平成27年度入学 看護学部看護学科 一般選抜後期 小論文 講評

平成27年度入学
一般選抜後期
看護学部看護学科
小論文
講評
問1
【出題のねらい】
本資料は,ヒトが困っている他人を見ると助けてあげたいと思う「こころ」の進化の謎に取り組
んだものであり,他人を「助ける」という行動である利他行動の進化について,チンパンジーを対
象に,実験を通じて実証的に検討したものである。そのため,問1は,実験から明らかになったチ
ンパンジーとヒトの利他行動の特徴を資料の内容に即して正確に読解し,的確に文章として表現す
る力をみることをねらいとした。
【講評】
資料には,実験で明らかになったことが2つ記載されている。資料に書かれている内容に忠実に
説明された回答が多かったものの,著者の説明内容を超えた解釈,説明内容の誤読と取られる記述
がみられた。チンパンジーの「要求に応じた手助け」は効率的でありヒトより望ましいという記述
や,資料を要約し文章化したことで,著者の説明とニュアンスが異なってしまったものもあった。
段落全体を通しての文章の流れから,論旨を正確に捉えること,著者の意図していることを変えず
に説明できる文章力が期待される。
問2
【出題のねらい】
問2は,ヒトの利他行動のメリット・デメリットの具体例を挙げて,現在の日本の社会において
どのような助け合いが望ましいかを問い,問いに対する回答の適切さや,自身の考えを筋道を立て
て述べることができる能力をみることをねらいとした。
【講評】
メリット・デメリットの具体例では,バスや電車の中で高齢者に席を譲る場面を挙げて書かれた
ものが非常に多くみられた。また,友人や家族との関わりでの出来事を例に挙げたものもあった。

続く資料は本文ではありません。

-- ==== Sys2Proof/Machine/State.lean ====
section
/-! DEFINITION. The state of the GW440: every record, list, counter, timer, mark and sensor the manual gives the part, and the value of each
after power-on. Fields marked MODEL hold what the manual's rules need remembered but give no field of a record to. -/

namespace Sys2Proof.Machine

/-- Why the machine stops with a fault. The GW440 has no such event: every command has an effect in every state (log 1). -/
inductive Fault : Type
  deriving DecidableEq, Repr

/-- Why a command has no meaning. No meaning of this model answers with it: exec alone could, for a row not yet modelled. -/
inductive Refusal where
  /-- Raised by exec for a row of the table that has no meaning yet. Safe: a run stops. -/
  | notModelled (mnemonic : String)
  deriving DecidableEq, Repr

/-! ### Lanes (chapter 1), escrow (chapter 7) and the current bundle record (R114) -/

/-- Lane states (R1): CLOSED, OPEN, CLOSING, LOCKED OUT. -/
inductive LaneState where
  | closed | opened | closing | lockedOut
  deriving DecidableEq, Repr

/-- Drawer states (R1, R6). -/
inductive DrawerState where
  | stowed | opening | offered | closing | holding | lifting | jammed
  deriving DecidableEq, Repr

/-- The cycle in progress (R6). -/
inductive Cycle where
  | none | take | deposit
  deriving DecidableEq, Repr

/-- The travel in progress (R6). -/
inductive Travel where
  | none | outward | inward | liftToPocket | liftToDrawer
  deriving DecidableEq, Repr

/-- The close cause (R6). -/
inductive CloseCause where
  | customer | expiry | send | order | lockdown
  deriving DecidableEq, Repr

/-- The cycle result (R6). -/
inductive CycleResult where
  | none | taken | takenLate | left | itemIn | noItem
  deriving DecidableEq, Repr

/-- Pocket states (R122). -/
inductive PocketState where
  | empty | held | captureWait | capturing | returning
  deriving DecidableEq, Repr

/-- The escrow record of a lane (R122). Its lane tag is the lane's own number. -/
structure Pocket where
  state         : PocketState
  owner         : Option SlotId
  /-- hold-limit remaining, in ms (shown in seconds, rounded up) -/
  holdMs        : Nat
  timerRunning  : Bool
  unknownOrigin : Bool
  unattended    : Bool
  abandoned     : Bool
  stranded      : Bool
  lost          : Bool
  deriving DecidableEq, Repr

/-- Retract phases (R114). -/
inductive RetractPhase where
  | none | queued | heldBack | sweeping | draining
  deriving DecidableEq, Repr

/-- What the pulses of a sweep have found: nothing yet, the tray clear with 800 quiet pulses (R110), or an item with 2000 (R111). -/
inductive SweepFinding where
  | none | clear | lodged
  deriving DecidableEq, Repr

/-- Where a retract's pieces go (R109, R114). -/
inductive Destination where
  | none | retractBin | reject
  deriving DecidableEq, Repr

/-- The moment an outcome is decided, where that is not the order's finish (R111): wall seconds (R25) and whether the duress zone is in
ALARM (R105). -/
structure Decision where
  seconds : DWord
  duress  : Bool
  deriving DecidableEq, Repr

/-- The lane's current bundle record (R114). -/
structure BundleRecord where
  slot      : Option SlotId
  notes     : Nat
  phase     : RetractPhase
  dest      : Destination
  pieces    : Nat
  retracted : Nat
  foreign   : Nat
  /-- MODEL: pieces credited to the retract bin and to the reject bin in this retract (a RETRACT order's result fields, R115); each saturates at 65535, on
  which R115 says nothing (log 73) -/
  toRetract : Nat
  toReject  : Nat
  /-- MODEL: the moment the sweep stalled, at which the order's outcome is decided as DRAWER JAMMED (R111); none while it has not -/
  stalled   : Option Decision
  deriving DecidableEq, Repr

/-- One lane: its lane record (R1), drawer record (R6), escrow record (R122), current bundle record (R114) and sensors. The lane light is
GREEN exactly while the lane state is OPEN (R1, R5) and is computed from it. -/
structure Lane where
  state       : LaneState
  drawer      : DrawerState
  owner       : Option SlotId
  waiting     : List SlotId
  bounce      : Nat
  /-- the unexpired part of the take or deposit timer, in ms (shown in units of 100 ms, rounded up) -/
  timerMs     : Nat
  duress      : Bool
  cycle       : Cycle
  travel      : Travel
  budgetMs    : Nat
  /-- the clear window: what remains of it in ms while it runs, none while it does not -/
  window      : Option Nat
  late        : Bool
  closeCause  : CloseCause
  result      : CycleResult
  forced      : Bool
  /-- MODEL: the next arrival at the extended sensor loads 10 s (R7) -/
  shortTimer  : Bool
  /-- MODEL: the owning order has closed the drawer with this cause, so an arrival at OFFERED closes it again (R16; log 43) -/
  ownerClose  : Option CloseCause
  /-- MODEL: an ownerless close stands still for an obstruction (R8) -/
  obstructed  : Bool
  /-- MODEL: a travel out has begun at the stowed sensor, and no report has shown the drawer off that sensor since (R10; log 16) -/
  leaving     : Bool
  /-- sensors (R6): stowed, extended, item present, obstruction, and the escrow pocket's envelope sensor -/
  stowedSensor      : Bool
  extendedSensor    : Bool
  itemSensor        : Bool
  obstructionSensor : Bool
  envelopeSensor    : Bool
  pocket      : Pocket
  bundle      : BundleRecord
  deriving DecidableEq, Repr

/-! ### Orders (chapter 2) -/

/-- Slot states (R22), in the order of their codes (11.2). -/
inductive SlotState where
  | empty | posted | accepted | running | held | finished | refused
  deriving DecidableEq, Repr

/-- Phases of a dispense context (R91). -/
inductive Phase where
  | drawerWait | bundleWait | building | delivering | inDrawer | retracting | purging
  deriving DecidableEq, Repr

/-- End causes of a dispense context (R91). -/
inductive EndCause where
  | none | cancel | lockdown | rejectLimit
  deriving DecidableEq, Repr

/-- A dispense context (R91). -/
structure DispenseContext where
  phase       : Phase
  acceptance  : Nat
  outstanding : Counts
  routed      : Counts
  rejects     : Nat
  bundles     : Nat
  target      : Nat
  inDrawer    : Nat
  final       : Bool
  takenLate   : Bool
  endCause    : EndCause
  remixes     : Nat
  deriving DecidableEq, Repr

/-- A slot (2.1, 11.2). `body` is its kind, tag and twelve parameter words; `context` its progress area, which only a DISPENSE fills;
`result` the words of its result area from word 31 on, the words after the last being 0. -/
structure Slot where
  state         : SlotState
  body          : Vector Word 14
  context       : Option DispenseContext
  result        : List Word
  /-- MODEL: a cancel request for the order was answered TOO LATE (R41); it becomes word 32 of the result at the order's end -/
  tooLate       : Bool
  /-- MODEL: a cancel of an owning DEPOSIT waits for its decision at the stowed sensor (R126) -/
  cancelPending : Bool
  /-- MODEL: the lockdown mark of a DEPOSIT (R127) -/
  lockdownMark  : Bool
  deriving DecidableEq, Repr

/-- A page: four slots and the posting list of R26. -/
structure Page where
  slots   : Vector Slot 4
  posting : List SlotId
  deriving DecidableEq, Repr

/-! ### Cassettes (chapter 3) -/

/-- Cassette states (R46). -/
inductive CassetteState where
  | absent | uncounted | inService | low | empty | suspect
  deriving DecidableEq, Repr

/-- A cassette record (R46). `remaining` and `availability` are computed from loaded, drawn and reserved (R47, R54). -/
structure Cassette where
  state    : CassetteState
  loaded   : Nat
  drawn    : Nat
  reserved : Nat
  doubt    : Bool
  tr       : Nat
  misses   : Nat
  rejects  : Nat
  passages : Nat
  /-- the presence sensor as last confirmed -/
  present  : Bool
  deriving DecidableEq, Repr

/-! ### The note gate (chapter 4) -/

/-- The source of a passage (R69). -/
inductive Source where
  | cassette (c : CassId) | retract (n : LaneId) | clearance
  deriving DecidableEq, Repr

/-- The classes of a passage (11.5), in the order of their codes. -/
inductive PieceClass where
  | single | close | long | short | double | thin | unmeasured | retractPiece
  deriving DecidableEq, Repr

/-- The routes of a piece (11.3), in the order of their codes. -/
inductive Route where
  | reject | stacker | retractBin
  deriving DecidableEq, Repr

/-- What the gate has decided of a passage at its trailing edge. -/
structure Measure where
  length    : Nat
  thickness : Nat
  cls       : PieceClass
  estimate  : Nat
  route     : Route
  deriving DecidableEq, Repr

/-- A passage from its leading edge at the gate to its settlement (R67, R75, R76). Those with `reached` false, in order, are the in-flight list. -/
structure Passage where
  seq      : Nat
  source   : Source
  /-- MODEL: its leading edge matched an open pick (R69), so that a pick is pending until it settles (R93) -/
  fromPick : Bool
  gap      : Nat
  /-- its leading edge has reached the diverter -/
  reached  : Bool
  /-- what its trailing edge has decided; none while it is in the gate -/
  measure  : Option Measure
  deriving DecidableEq, Repr

/-- An open pick: its cassette and the pulses since its release (R66). -/
structure OpenPick where
  cassette : CassId
  travel   : Nat
  deriving DecidableEq, Repr

/-- A gate trace entry (R82). -/
structure TraceEntry where
  seq       : Nat
  source    : Source
  cls       : PieceClass
  length    : Nat
  thickness : Nat
  gap       : Nat
  estimate  : Nat
  route     : Route
  cut       : Bool
  deriving DecidableEq, Repr

/-- The gate record and the gate trace (R66, R82). The double thresholds are computed from Tr and m (R71). -/
structure Gate where
  inPassage    : Bool
  /-- MODEL: presence (R67), as its last change left it (log 44) -/
  presence     : Bool
  source       : Source
  runLength    : Nat
  runPeak      : Nat
  gap          : Nat
  /-- none is FIRST -/
  gapCounter   : Option Nat
  cut          : Bool
  /-- MODEL: loss was in force at some point of the passage in the gate (R72) -/
  lossSeen     : Bool
  nextSeq      : Nat
  openPicks    : List OpenPick
  lastPick     : Option CassId
  /-- the passages that have not settled, oldest first; those not `reached` are the in-flight list -/
  passages     : List Passage
  latch        : Option (Route × Nat)
  /-- the flap stands at STACKER -/
  flapStacker  : Bool
  acceptEnable : Bool
  loss         : Bool
  passageTotal : Nat
  traceNext    : Fin 64
  traceFill    : Nat
  trace        : Vector (Option TraceEntry) 64
  deriving DecidableEq, Repr

/-! ### Transport (chapters 5 and 6) -/

/-- Transport states (R86). -/
inductive TransportState where
  | idle | granted | purging | clearing | faulted | unknown
  deriving DecidableEq, Repr

/-- The join (R86). The destination of a retract join is in the lane's bundle record (R109). -/
inductive Join where
  | none | dispense (n : LaneId) | retract (n : LaneId) | clearance
  deriving DecidableEq, Repr

/-- Kinds of transport request (R88). -/
inductive RequestKind where
  | bundle | retract
  deriving DecidableEq, Repr

/-- A request of the request queue. -/
structure Request where
  lane : LaneId
  kind : RequestKind
  deriving DecidableEq, Repr

/-- An exit watch entry (R90): the estimate and the route are known once the piece has settled. -/
structure WatchEntry where
  seq     : Nat
  source  : Source
  settled : Option (Nat × Route)
  travel  : Nat
  deriving DecidableEq, Repr

/-- For what the stacker is dumping (R97, R98, R99). -/
inductive DumpFor where
  | tenure | fault (holder : Option LaneId) | clearance
  deriving DecidableEq, Repr

/-- A dump of the stacker in progress. -/
structure Dump where
  purpose : DumpFor
  leftMs  : Nat
  deriving DecidableEq, Repr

自身の日常場面を用いて記述したことにより,具体的な例から現在の社会の課題につなげてよくま
とめられていたものもあったが,社会的なことに触れられなかったものもみられた。また,具体例
自体が挙げられていないものや,メリット・デメリットのどちらと捉えているか明記されていない
もの,どのような助け合いが望ましいかの考えが書かれていないものもあった。求められているこ
とを明確に記述しながら文章を構成していくとともに,日頃から,社会で課題となっていることに
関心を持ち,そのことを多角的かつ客観的に捉えて思考する力を期待する。